If the equation x squared minus bx + q = 0 and x squared minus x + b = 0 have a common road and the second equation has equal roots then?

1 Answer
Jun 14, 2018

b=1/4, q=-1/8

Explanation:

The question isn't clearly phrased. I think what's being asked is:

Take the two-equation system x^2-bx+q=0 and x^2-x+b=0. If we know that the two equations have a common root, and that the second equation has two identical roots, then deduce b and q.

If the second equation has two equal roots, then it's of the form (x-alpha)^2=0, where the root is alpha. This multiplies out as
x^2-2alphax+alpha^2=0. Comparing this to the above second equation, we see that 2alpha=1 from the first coefficient (so alpha=1/2), and that alpha^2=b from the second coefficient (so b=1/4). Thus the second equation is x^2-x+1/4=0, or, factorised, (x-1/2)^2=0.
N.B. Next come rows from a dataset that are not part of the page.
-- ==== Sys2Proof/Machine/RegMap.lean ====
section
/-! DEFINITION. The register map: every register page of R40, every register and every field of the page tables of
spec/00 to spec/28 (header R16, R18, R21), with access code (R14), permitted values (R22, R23) and reset value (R27). -/



namespace Sys2Proof.Machine

/-! Page SYS, code 0x00 (R40). -/

def SYS.ID : Fld := ⟨0x40000000, 0, 32, 0⟩
def SYS.ID.CODE : Fld := ⟨0x40000000, 24, 8, 0⟩
def SYS.ID.VERSION : Fld := ⟨0x40000000, 16, 8, 0⟩
def SYS.ID.INSTANCES : Fld := ⟨0x40000000, 8, 8, 0⟩
def SYS.CAPS : Fld := ⟨0x40000004, 0, 32, 0⟩
def SYS.CAPS.C : Fld := ⟨0x40000004, 0, 32, 0⟩
def SYS.CTRL : Fld := ⟨0x40000008, 0, 32, 0⟩
def SYS.STAT : Fld := ⟨0x4000000C, 0, 32, 0⟩
def SYS.STAT.BOOT1 : Fld := ⟨0x4000000C, 2, 1, 0⟩
def SYS.STAT.BOOT0 : Fld := ⟨0x4000000C, 1, 1, 0⟩
def SYS.STAT.CASM : Fld := ⟨0x4000000C, 0, 1, 0⟩
def SYS.STICKY : Fld := ⟨0x40000010, 0, 32, 0⟩
def SYS.STICKY.RSVD : Fld := ⟨0x40000010, 31, 1, 0⟩
def SYS.STICKY.LOCKV : Fld := ⟨0x40000010, 30, 1, 0⟩
def SYS.STICKY.DOMOFF : Fld := ⟨0x40000010, 2, 1, 0⟩
def SYS.STICKY.ROWRITE : Fld := ⟨0x40000010, 1, 1, 0⟩
def SYS.STICKY.UNMAPPED : Fld := ⟨0x40000010, 0, 1, 0⟩
def SYS.IRQEN : Fld := ⟨0x40000014, 0, 32, 0⟩
def SYS.FLTEN : Fld := ⟨0x40000018, 0, 32, 0⟩
def SYS.LOCK : Fld := ⟨0x4000001C, 0, 32, 0⟩
def SYS.LOCK.VAL : Fld := ⟨0x4000001C, 0, 1, 0⟩
def SYS.REVID : Fld := ⟨0x40000040, 0, 32, 0⟩
def SYS.REVID.PART : Fld := ⟨0x40000040, 16, 16, 0⟩
def SYS.REVID.STEP : Fld := ⟨0x40000040, 0, 8, 0⟩
def SYS.ROLE : Fld := ⟨0x40000044, 0, 32, 0⟩
def SYS.ROLE.VAL : Fld := ⟨0x40000044, 0, 2, 0⟩
def SYS.UIDLO : Fld := ⟨0x40000048, 0, 32, 0⟩
def SYS.UIDLO.UID : Fld := ⟨0x40000048, 0, 32, 0⟩
def SYS.UIDHI : Fld := ⟨0x4000004C, 0, 32, 0⟩
def SYS.UIDHI.UID : Fld := ⟨0x4000004C, 0, 32, 0⟩

def SYS.table : List RegDesc :=
[⟨0x000, 1, 0, 0x00030100, .shared, [⟨24, 8, .ro, .any⟩, ⟨16, 8, .ro, .any⟩, ⟨8, 8, .ro, .any⟩]⟩,
   ⟨0x004, 1, 0, 0x00008010, .shared, [⟨0, 32, .ro, .any⟩]⟩,
   ⟨0x008, 1, 0, 0x00000000, .shared, []⟩,
   ⟨0x00C, 1, 0, 0x00000000, .shared, [⟨2, 1, .ro, .any⟩, ⟨1, 1, .ro, .any⟩, ⟨0, 1, .ro, .any⟩]⟩,
   ⟨0x010, 1, 0, 0x00000000, .shared, [⟨31, 1, .w1c, .any⟩, ⟨30, 1, .w1c, .any⟩, ⟨2, 1, .w1c, .any⟩, ⟨1, 1, .w1c, .any⟩, ⟨0, 1, .w1c, .any⟩]⟩,
   ⟨0x014, 1, 0, 0x00000000, .shared, [⟨0, 32, .rw, .any⟩]⟩,
   ⟨0x018, 1, 0, 0x00000000, .shared, [⟨0, 32, .rw, .any⟩]⟩,
   ⟨0x01C, 1, 0, 0x00000000, .shared, [⟨0, 1, .w1s, .any⟩]⟩,
   ⟨0x040, 1, 0, 0x409600B0, .shared, [⟨16, 16, .ro, .any⟩, ⟨0, 8, .ro, .any⟩]⟩,
   ⟨0x044, 1, 0, 0x00000000, .shared, [⟨0, 2, .rwl, .range 0 2⟩]⟩,
   ⟨0x048, 1, 0, 0x00000000, .shared, [⟨0, 32, .ro, .any⟩]⟩,
   ⟨0x04C, 1, 0, 0x00000000, .shared, [⟨0, 32, .ro, .any⟩]⟩]

/-! Page PWR, code 0x01 (R40). -/

def PWR.ID : Fld := ⟨0x40001000, 0, 32, 0⟩
def PWR.ID.CODE : Fld := ⟨0x40001000, 24, 8, 0⟩
def PWR.ID.VERSION : Fld := ⟨0x40001000, 16, 8, 0⟩
def PWR.ID.INSTANCES : Fld := ⟨0x40001000, 8, 8, 0⟩
def PWR.CAPS : Fld := ⟨0x40001004, 0, 32, 0⟩
def PWR.CAPS.C : Fld := ⟨0x40001004, 0, 32, 0⟩
def PWR.CTRL : Fld := ⟨0x40001008, 0, 32, 0⟩
def PWR.CTRL.AUTONARROW : Fld := ⟨0x40001008, 1, 1, 0⟩
def PWR.CTRL.WAKEMODE : Fld := ⟨0x40001008, 0, 1, 0⟩
def PWR.STAT : Fld := ⟨0x4000100C, 0, 32, 0⟩
def PWR.STAT.MODE : Fld := ⟨0x4000100C, 29, 3, 0⟩
def PWR.STAT.BUSY : Fld := ⟨0x4000100C, 28, 1, 0⟩
def PWR.STAT.ONBAK : Fld := ⟨0x4000100C, 27, 1, 0⟩
def PWR.STAT.RTCLOST : Fld := ⟨0x4000100C, 26, 1, 0⟩
def PWR.STAT.DOMON : Fld := ⟨0x4000100C, 0, 9, 0⟩
def PWR.STICKY : Fld := ⟨0x40001010, 0, 32, 0⟩
def PWR.STICKY.RSVD : Fld := ⟨0x40001010, 31, 1, 0⟩
def PWR.STICKY.LOCKV : Fld := ⟨0x40001010, 30, 1, 0⟩
def PWR.STICKY.WREF : Fld := ⟨0x40001010, 5, 1, 0⟩
def PWR.STICKY.FENCETO : Fld := ⟨0x40001010, 4, 1, 0⟩
def PWR.STICKY.WAKE : Fld := ⟨0x40001010, 3, 1, 0⟩
def PWR.STICKY.VINBACK : Fld := ⟨0x40001010, 2, 1, 0⟩
def PWR.STICKY.OUTAGE : Fld := ⟨0x40001010, 1, 1, 0⟩
def PWR.STICKY.RTCLOST : Fld := ⟨0x40001010, 0, 1, 0⟩
def PWR.IRQEN : Fld := ⟨0x40001014, 0, 32, 0⟩
def PWR.FLTEN : Fld := ⟨0x40001018, 0, 32, 0⟩
def PWR.LOCK : Fld := ⟨0x4000101C, 0, 32, 0⟩
def PWR.LOCK.VAL : Fld := ⟨0x4000101C, 0, 1, 0⟩
def PWR.MODEREQ : Fld := ⟨0x40001040, 0, 32, 0⟩
def PWR.MODEREQ.PEND : Fld := ⟨0x40001040, 31, 1, 0⟩
def PWR.MODEREQ.TARGET : Fld := ⟨0x40001040, 0, 3, 0⟩
def PWR.DOMEN : Fld := ⟨0x40001044, 0, 32, 0⟩
def PWR.DOMEN.NAROPT : Fld := ⟨0x40001044, 4, 3, 0⟩
def PWR.DOMEN.RUNOPT : Fld := ⟨0x40001044, 0, 3, 0⟩
def PWR.RETAIN : Fld := ⟨0x40001048, 0, 32, 0⟩
def PWR.RETAIN.BOB : Fld := ⟨0x40001048, 16, 1, 0⟩
def PWR.RETAIN.BANKS : Fld := ⟨0x40001048, 0, 16, 0⟩
def PWR.WAKEEN : Fld := ⟨0x4000104C, 0, 32, 0⟩
def PWR.WAKEEN.SRC : Fld := ⟨0x4000104C, 0, 5, 0⟩
def PWR.WAKESRC : Fld := ⟨0x40001050, 0, 32, 0⟩
def PWR.WAKESRC.V : Fld := ⟨0x40001050, 31, 1, 0⟩
def PWR.WAKESRC.FROM : Fld := ⟨0x40001050, 16, 3, 0⟩
def PWR.WAKESRC.SRC : Fld := ⟨0x40001050, 0, 5, 0⟩
def PWR.WAKETB : Fld := ⟨0x40001054, 0, 32, 0⟩
def PWR.WAKETB.TB : Fld := ⟨0x40001054, 0, 32, 0⟩
def PWR.PDFENCE : Fld := ⟨0x40001058, 0, 32, 0⟩
def PWR.PDFENCE.LIMIT : Fld := ⟨0x40001058, 0, 16, 0⟩
def PWR.FENCELOG : Fld := ⟨0x4000105C, 0, 32, 0⟩
def PWR.FENCELOG.V : Fld := ⟨0x4000105C, 31, 1, 0⟩
def PWR.FENCELOG.INIT : Fld := ⟨0x4000105C, 28, 3, 0⟩
def PWR.FENCELOG.CH : Fld := ⟨0x4000105C, 24, 4, 0⟩
def PWR.FENCELOG.DOMAIN : Fld := ⟨0x4000105C, 0, 4, 0⟩
def PWR.RTCSEC : Fld := ⟨0x40001060, 0, 32, 0⟩
def PWR.RTCSEC.SEC : Fld := ⟨0x40001060, 0, 32, 0⟩
def PWR.RTCALM : Fld := ⟨0x40001064, 0, 32, 0⟩
def PWR.RTCALM.SEC : Fld := ⟨0x40001064, 0, 32, 0⟩
def PWR.BAKCFG : Fld := ⟨0x40001068, 0, 32, 0⟩
def PWR.BAKCFG.DEB : Fld := ⟨0x40001068, 16, 8, 0⟩
def PWR.BAKCFG.RISE : Fld := ⟨0x40001068, 8, 8, 0⟩
def PWR.BAKCFG.FALL : Fld := ⟨0x40001068, 0, 8, 0⟩

def PWR.table : List RegDesc :=
[⟨0x000, 1, 0, 0x01030100, .shared, [⟨24, 8, .ro, .any⟩, ⟨16, 8, .ro, .any⟩, ⟨8, 8, .ro, .any⟩]⟩,
   ⟨0x004, 1, 0, 0x00000010, .shared, [⟨0, 32, .ro, .any⟩]⟩,
   ⟨0x008, 1, 0, 0x00000003, .shared, [⟨1, 1, .rw, .any⟩, ⟨0, 1, .rw, .any⟩]⟩,
   ⟨0x00C, 1, 0, 0x040001FF, .shared, [⟨29, 3, .ro, .any⟩, ⟨28, 1, .ro, .any⟩, ⟨27, 1, .ro, .any⟩, ⟨26, 1, .ro, .any⟩, ⟨0, 9, .ro, .any⟩]⟩,
   ⟨0x010, 1, 0, 0x00000000, .shared, [⟨31, 1, .w1c, .any⟩, ⟨30, 1, .w1c, .any⟩, ⟨5, 1, .w1c, .any⟩, ⟨4, 1, .w1c, .any⟩, ⟨3, 1, .w1c, .any⟩, ⟨2, 1, .w1c, .any⟩, ⟨1, 1, .w1c, .any⟩, ⟨0, 1, .w1c, .any⟩]⟩,
   ⟨0x014, 1, 0, 0x00000000, .shared, [⟨0, 32, .rw, .any⟩]⟩,
   ⟨0x018, 1, 0, 0x00000010, .shared, [⟨0, 32, .rw, .any⟩]⟩,
   ⟨0x01C, 1, 0, 0x00000000, .shared, [⟨0, 1, .w1s, .any⟩]⟩,
   ⟨0x040, 1, 0, 0x00000000, .shared, [⟨31, 1, .ro, .any⟩, ⟨0, 3, .rw, .range 0 4⟩]⟩,
   ⟨0x044, 1, 0, 0x00000007, .shared, [⟨4, 3, .rw, .any⟩, ⟨0, 3, .rw, .any⟩]⟩,
   ⟨0x048, 1, 0, 0x00000001, .shared, [⟨16, 1, .rw, .any⟩, ⟨0, 16, .rw, .any⟩]⟩,
   ⟨0x04C, 1, 0, 0x0000001F, .shared, [⟨0, 5, .rw, .any⟩]⟩,
   ⟨0x050, 1, 0, 0x00000000, .shared, [⟨31, 1, .ro, .any⟩, ⟨16, 3, .ro, .any⟩, ⟨0, 5, .ro, .any⟩]⟩,
   ⟨0x054, 1, 0, 0x00000000, .shared, [⟨0, 32, .ro, .any⟩]⟩,
   ⟨0x058, 1, 0, 0x00000064, .shared, [⟨0, 16, .rw, .range 1 65535⟩]⟩,
   ⟨0x05C, 1, 0, 0x00000000, .shared, [⟨31, 1, .ro, .any⟩, ⟨28, 3, .ro, .any⟩, ⟨24, 4, .ro, .any⟩, ⟨0, 4, .ro, .any⟩]⟩,
   ⟨0x060, 1, 0, 0x00000000, .shared, [⟨0, 32, .rw, .any⟩]⟩,
   ⟨0x064, 1, 0, 0x00000000, .shared, [⟨0, 32, .rw, .any⟩]⟩,
   ⟨0x068, 1, 0, 0x000A5A4B, .shared, [⟨16, 8, .rw, .range 1 255⟩, ⟨8, 8, .rw, .any⟩, ⟨0, 8, .rw, .range 70 255⟩]⟩]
If the two equations have a common root, then one of the above roots must be a root of the first equation. But the two above roots are both equal, so we know the shared root is also x=1/2. If the other root is beta, then the equation has the form (x-1/2)(x-beta)=0, which multiplies out as x^2-(beta+1/2)x+1/2beta=0.
The x coefficient lets us deduce beta via beta+1/2=b=1/4. So beta=-1/4. Then we can deduce q from the constant coefficient: q=1/2beta=1/2*(-1/4)=-1/8. Thus the first equation is x^2-1/4x-1/8=0, or, factorised, (x-1/2)(x+1/4)=0.